On Tue, Mar 6, 2012 at 9:32 AM, Robert Jacques <sandf...@jhu.edu> wrote:
> On Tue, 06 Mar 2012 11:01:19 -0600, Jose Armando Garcia <jsan...@gmail.com>
> wrote:
>
>> On Wed, Feb 29, 2012 at 4:13 PM, Richard van Scheijen <dl...@mesadu.net>
>> wrote:
>>>
>>> When logging the severity level should convey a certain insight that the
>>> developer has about the code. This can be done with a 3 bit field. These
>>> are: known-cause, known-effect and breaks-flow.
>>>
>>> This creates the following matrix:
>>>
>>> KC KE BF Severity
>>> =================
>>> 1  1  0  Trace
>>> 0  1  0  Info
>>> 1  0  0  Notice
>>> 0  0  0  Warning
>>> 1  1  1  Error
>>> 0  1  1  Critical
>>> 1  0  1  Severe
>>> 0  0  1  Fatal
>>>
>>> A known cause is when the developer knows why a log event is made. e.g.:
>>> if
>>> you cannot open a file, you do not know why.
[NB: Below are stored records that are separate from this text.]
-- ==== Sys2Proof/Certificates/Slice0/Obligations.lean ====
section
/-!
DEFINITION. The statements for the provers, by the families of the command table. `m.foo …` on the right of an equation is the
shared operation in which the rule is written once; the statements say for which commands, on which operands and in which states it
is what happens.
-/
open Sys2Proof Sys2Proof.Machine

/-- The step takes the command at the front of the queue and runs `exec` on it with the queue's rest; with an empty queue the idle
block goes on (the model's choice: entry 35). No word spells a command, since the table gives its rows no bits. -/
def Obligations.StepRunsFront : Prop :=
  ∀ (c : Instr) (s : State) (n w : Nat),
    step { s with pending := c :: s.pending } = exec c s ∧
    (s.pending = [] → step s = s.becomes s.m.idle) ∧ s.withFetchWord n w = s

/-- The invariant of the queue: where every waiting command is well-formed, the step keeps it so, and every waiting command in its turn
runs to a next state: after k steps the first k have left the queue. (What is well-formed is the model's choice: entry 87.) -/
def Obligations.QueueInvariant : Prop :=
  ∀ s : State, SafeQueue s →
    (∀ s' : State, step s = .next s' → SafeQueue s') ∧
    (∀ k ≤ s.pending.length, ∃ m, Host.Core.run core k s = .next (⟨s.pending.drop k, m⟩ : State))

/-- A step takes the front command from the queue and leaves the rest as it stands; no command is refused, and the one fault is that of
a thread that the block does not have (R7; the fault is the model's choice: entry 87). -/
def Obligations.QueueOrder : Prop :=
  (∀ s s' : State, step s = .next s' → s'.pending = s.pending.tail) ∧
  (∀ (c : Instr) (s : State) (r : Refusal), exec c s ≠ .refused r) ∧
  (∀ (c : Instr) (s : State) (f : Fault), exec c s = .fault f → c.wf = false) ∧
  (∀ (t : Tid) (s : State), Tid.ok t = false → exec (.nop t) s = .fault .noSuchThread)

/-- R144, R367, R401: the block right after PORST_N: no command waits, D0 alone is on, no lock serves, every register reads its reset value,
every thread stands at its reset entry with FLG 0x2_0000 and empty stacks, and both counts of the timebase are zero. -/
def Obligations.ResetState : Prop :=
  let m := State.reset.m
  State.reset.pending = [] ∧ SafeQueue State.reset ∧ Memory.wf m.mem = true ∧ m.d0.porst = true ∧ m.isOn 0 = true ∧
  (∀ d, d ≠ 0 → m.power d = .off) ∧ (∀ p, (m.lock p).state = .off) ∧ (∀ r : RegRef, m.rget r = r.reg.reset r.idx) ∧
  (∀ t : Tid, let x := m.thr t
    x.bank.flg = 0x20000 ∧ x.bank.ds = [] ∧ x.bank.rs = [] ∧ x.helm = true ∧ x.mf = 0 ∧ x.lvl = 0 ∧
      x.p = (if Tid.tk t then BitVec.ofNat 21 (16 * Tid.num t) else 0)) ∧
  m.tb.ns = 0 ∧ m.tb.mono = 0 ∧ m.d0.session = none ∧ m.evac = none ∧ m.keep = none

/-- R144: what a thread reset leaves of its thread, with R262 for the rest, by whichever of the two ways it is made: EVT_TFLT.RST or the
debugger's RESET. -/
def Obligations.ThreadReset : Prop :=
  ∀ (s : State) (t : Tid) (who : Master) (c : Ctl) (i : BitVec 7) (w : Bool) (a : Nat),
    let m := s.m
    let x := (m.threadRst t).thr t
    x.p = resetEntry t.toNat ∧ x.norm.ds = [] ∧ x.norm.rs = [] ∧ x.fast.ds = [] ∧ x.fast.rs = [] ∧ x.flg = 0x20000 ∧
    x.bank.a = 0 ∧ x.bank.b = 0 ∧ x.i = 0 ∧ x.u = 0 ∧ x.lvl = 0 ∧ x.mf = 0 ∧
    x.fdepth = 0 ∧ x.shadow = none ∧ x.faulted = false ∧ x.tfc = 0 ∧ x.resv = none ∧ x.wdArmed = false ∧
    m.runOne 4 w a t = some (m.threadRst t) ∧
    (Takes s who ⟨.evtTflt, Ctl.unit c, evtIdx c i⟩ →
      exec (.threadReset who c i) s = s.becomes (m.threadRst (m.ctlTid (Ctl.unit c) (evtIdx c i))))

/-- R8, with R314 for where a thread's stowage lies: a cell in memory has its lower nonet in bits 8:0, a double its lower cell in bits 17:0;
what is stored in a thread's own stowage reads back, lowest nonet first, and every other nonet of the block's memory and every thread stays
as it was, and where no word stored to was bad every register. -/
def Obligations.MemoryReadsBack : Prop :=
  (∀ (m : Mach) (o : Option Tid) (a : Nat),
    m.rdCell o a = m.rd1 (m.place o (a + 1)) ++ m.rd1 (m.place o a) ∧ m.rdDbl o a = m.rdCell o (a + 2) ++ m.rdCell o a) ∧
  (∀ (m : Mach) (t : Tid) (a : Nat) (ns : List Nonet) (v : Cell), Tid.ok t = true → Tid.tk t = false →
    let n := m.wrN (some t) a ns
    let base := stowKey (Tid.coreNo t) a
    (a + ns.length ≤ 0x4000 → n.rdN (some t) a ns.length = ns ∧
      (∀ k, k < base ∨ base + ns.length ≤ k → n.mem1 k = m.mem1 k) ∧ n.threads = m.threads ∧ n.locks = m.locks ∧
      ((∀ i < ns.length, m.eccOf ((base + i) / 8) = 0) → n.regs = m.regs)) ∧
    (a + 2 ≤ 0x4000 → (m.wrCell (some t) a v).rdCell (some t) a = v))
>>> A known effect is when he/she knows what happens after. Basically, you
>>> can
>>> tell if it is a catch-all by this flag.
>>>
>>> When a severity should only be handled by a debugger, the normal debug
>>> statement should be used. This is in essence a 4th bit.
>>>
>>> I hope this helpful in the search for a good level system.
>>>
>>
>> Interesting observation on logging. I like your theoretical
>> observation and explanation. To me the most important thing is
>> usability and unfortunately people are used to log levels as a order
>> concept. Meaning error is higher severity than info so if I am logging
>> info events I should probably also log error events.
>>
>> If we go with a mechanism like the one you describe above there is no
>> order so the configuration is a little more complicated or verbose I
>> should say. Instead of saying we should log everything "greater" than
>> warning the user needs to say that they want to log known-cause,
>> known-effect, breaks-flow events. This mean that there are 27 (= 3^3)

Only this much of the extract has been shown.